Designed to be faster than the HD 6990 and the GTX 590 this card should be the faster on the market since unlike the GTX 590 and HD 6990 it is not based on cut down versions of the single GPU's which are then later combined i.e. the GTX 590 is based on two cut down GTX 580 cores. 

This card essentially like a HD 6990 except PowerColor have made it so that each core can run at full capacity and maintain the same overclocking headroom per GPU as the HD 6970. The card is cooled with a triple slot, dual fan (120mm and 140mm) and dual heatsink design.
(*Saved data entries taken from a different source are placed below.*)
-- ==== Sys2Proof/Machine/State.lean ====
section
/-!
DEFINITION. The state of the core (spec/10_state.md), plain data, and the state after reset (R28).
-/
namespace Sys2Proof.Machine

/-- The causes of the faults `step()` raises (R160). -/
inductive FaultCause
  /-- 1: fetch at `pc0 >= 0xFFE`, or a data access above 0xFFF (R161). -/
  | addressOutOfRange
  /-- 2: a word that is no instruction (R162). -/
  | unsupportedOpcode
  /-- 3: 2nnn with a full stack (R163). -/
  | stackOverflow
  /-- 4: 00EE with an empty stack (R164). -/
  | stackUnderflow
  /-- 5: Ex9E, ExA1 with `V[x] > 15` (R165). -/
  | indexOutOfRange
  deriving DecidableEq, Repr

/-- The cause numbers of R160 (decision D11: no rule computes with them). -/
def FaultCause.code : FaultCause → Nat
  | .addressOutOfRange => 1
  | .unsupportedOpcode => 2
  | .stackOverflow => 3
  | .stackUnderflow => 4
  | .indexOutOfRange => 5

/-- A fault record `(cause, pc0, word, info)` (R160). -/
structure FaultRecord where
  cause : FaultCause
  /-- The address of the faulting instruction. -/
  pc0 : Word
  /-- The instruction word, absent for a fetch fault. -/
  word : Option Word
  /-- The lowest offending address, the word, `SP` or the offending index, by cause. -/
  info : Nat
  deriving DecidableEq, Repr

/-- The framebuffer's rows from top to bottom, each its pixels from left to right: 64 columns by 32 rows, on or off (R22). -/
abbrev Framebuffer := Vector (Vector Bool 64) 32

/-- All pixels off. -/
def Framebuffer.clear : Framebuffer := Vector.replicate 32 (Vector.replicate 64 false)

/-- Everything the spec gives the machine (10_state.md; "the whole of Machine State", R29, R31), and `draws`, the model's own. -/
structure State where
  /-- `V[0]` to `V[15]` (R10); `V[15]` is VF (R11). -/
  v : Vector Byte 16
  /-- The program counter (R13). -/
  pc : Word
  /-- The index register `I` (R21). -/
  index : Word
  /-- `SP`, the number of occupied stack entries, 0 to 16 inclusive (R18). -/
  sp : Fin 17
  /-- `STACK[0]` to `STACK[15]` (R18). -/
  stack : Vector Word 16
  /-- `MEM` (R30, R40). -/
  mem : Memory
  /-- `FB` (R22). -/
  fb : Framebuffer
  /-- `KEY[0]` to `KEY[15]`, true when pressed (R23). -/
  keys : Vector Bool 16
  /-- The delay timer `DT` (R24). -/
  dt : Byte
  /-- The sound timer `ST` (R24). -/
  st : Byte
  /-- The fault latch `HALT` (R25). -/
  halt : Option FaultRecord
  /-- THE MODEL'S OWN: how many free values have been taken (log 1). -/
  draws : Nat
  deriving DecidableEq, Repr

/-- The reasons a step could stop with `Outcome.fault`: none. Every fault the spec describes is a transition of the machine,
the latching of `HALT` (R84, R86, R169), so a step answers a next state (log 8: safe). -/
inductive Fault
  deriving DecidableEq, Repr

/-- The reasons a step could be refused. -/
inductive Refusal
  /-- Raised by an arm of `exec` for an instruction that has no meaning yet. Safe: nothing can be proved of such a step. No
  arm raises it: all 35 instructions have their meaning. -/
  | notModelled (mnemonic : String)
  deriving DecidableEq, Repr

/-- What a meaning or a step answers. -/
abbrev Result := Host.Outcome State Fault Refusal

/-- The state after construction and after every `reset()` (R28, R190, R191): no row depends on the state before (R196).
Memory lists nothing: `MEM[0x000..0x04F] = FONT`, the rest zero. The source states the font and the cleared framebuffer;
the other rows are decisions D3, D4, D5, D10 (logs 3, 4, 5, 8), `draws` is log 1. -/
def State.reset : State where
  v := Vector.replicate 16 0
  pc := Config.resetPc
  index := 0
  sp := 0
  stack := Vector.replicate 16 0
  mem := []
  fb := Framebuffer.clear
  keys := Vector.replicate 16 false
  dt := 0
  st := 0
  halt := none
  draws := 0

end Sys2Proof.Machine
end

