-- ==== Sys2Proof/Machine/Display.lean ====
section
/-!
DEFINITION. Display instructions (spec/46_display.md R150 to R154): clear, and the sprite draw with its collision detector, in
the order of R151's pseudocode.
-/
namespace Sys2Proof.Machine

/-- `n mod 64`, a column of the screen: "screen coordinates wrap, they never clip" (R151). -/
def screenColumn (n : Nat) : Fin 64 := ⟨n % 64, Nat.mod_lt n (by decide)⟩

/-- `n mod 32`, a row of the screen (R151). -/
def screenRow (n : Nat) : Fin 32 := ⟨n % 32, Nat.mod_lt n (by decide)⟩

/-- A framebuffer in the course of a draw, and whether a collision has been recorded. -/
abbrev Canvas := Framebuffer × Bool

/-- One touched pixel (R151): "XOR that framebuffer bit. If the pre-XOR pixel ... was already on, record a collision." -/
def Canvas.touch (c : Canvas) (px : Fin 64) (py : Fin 32) : Canvas := (c.1.flip px py, c.2 || c.1.pixel px py)

/-- One sprite row (R151): for each set bit `b[7 - col]`, the pixel in column `(vx + col) mod 64` of row `py`. -/
def Canvas.drawRow (c : Canvas) (vx : Nat) (py : Fin 32) (b : Byte) : Canvas :=
  (List.range 8).foldl (fun c col => if b.getLsbD (7 - col) then c.touch (screenColumn (vx + col)) py else c) c

/-- The sprite's rows from the top (R151): row `row` lies in row `(vy + row) mod 32` of the screen. -/
def Canvas.drawRows (c : Canvas) (vx vy : Nat) : List Byte → Canvas
  | [] => c
  | b :: bs => Canvas.drawRows (c.drawRow vx (screenRow vy) b) vx (vy + 1) bs

/-- `CLS` (R150): VF is not written. -/
def execCls (s : State) : Result := .next (s.setFB Framebuffer.clear).advance

/-- `DRW Vx, Vy, n` (R151): the coordinates are read before VF is written; VF is always written. -/
def execDrw (x y : Reg) (n : Digit) (s : State) : Result :=
  match s.offending n.val with
  | some a => s.raise (.drw x y n) .addressOutOfRange a
  | none =>
    let drawn := Canvas.drawRows (s.fb, false) (s.getV x).toNat (s.getV y).toNat (s.fetchBytes n.val)
    .next ((s.setFB drawn.1).setV Reg.vf (flagByte drawn.2)).advance

end Sys2Proof.Machine
end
Again like the HD 6870X2 the card will be produced to either run the CrossFireX connection between its two GPU's or the Lucid Hydra engine.

The general specifications of the card are:•3072 stream processors
 • 64 ROPs
 • 4GB GDDR5
 • 256bit memory bus
 • 2 X DVI
 • 2 X mini display port
 • 1 X HDMI
 • 6 +2 Phase VRM
 • 3 X 8pin power connections
 Again no official words on pricing but expect prices similar to that of the HD 6990 add about 10% because of the extra processing power.


----------



## dieterd (Jul 9, 2011)

to bad, that in this review is no compare vs 6850 CF and 6870 CF, cuz those combos is cheaper and I have no idea how faster they are.


----------



## erocker (Jul 9, 2011)

dieterd said:


> to bad, that in this review is no compare vs 6850 CF and 6870 CF, cuz those combos is cheaper and I have no idea how faster they are.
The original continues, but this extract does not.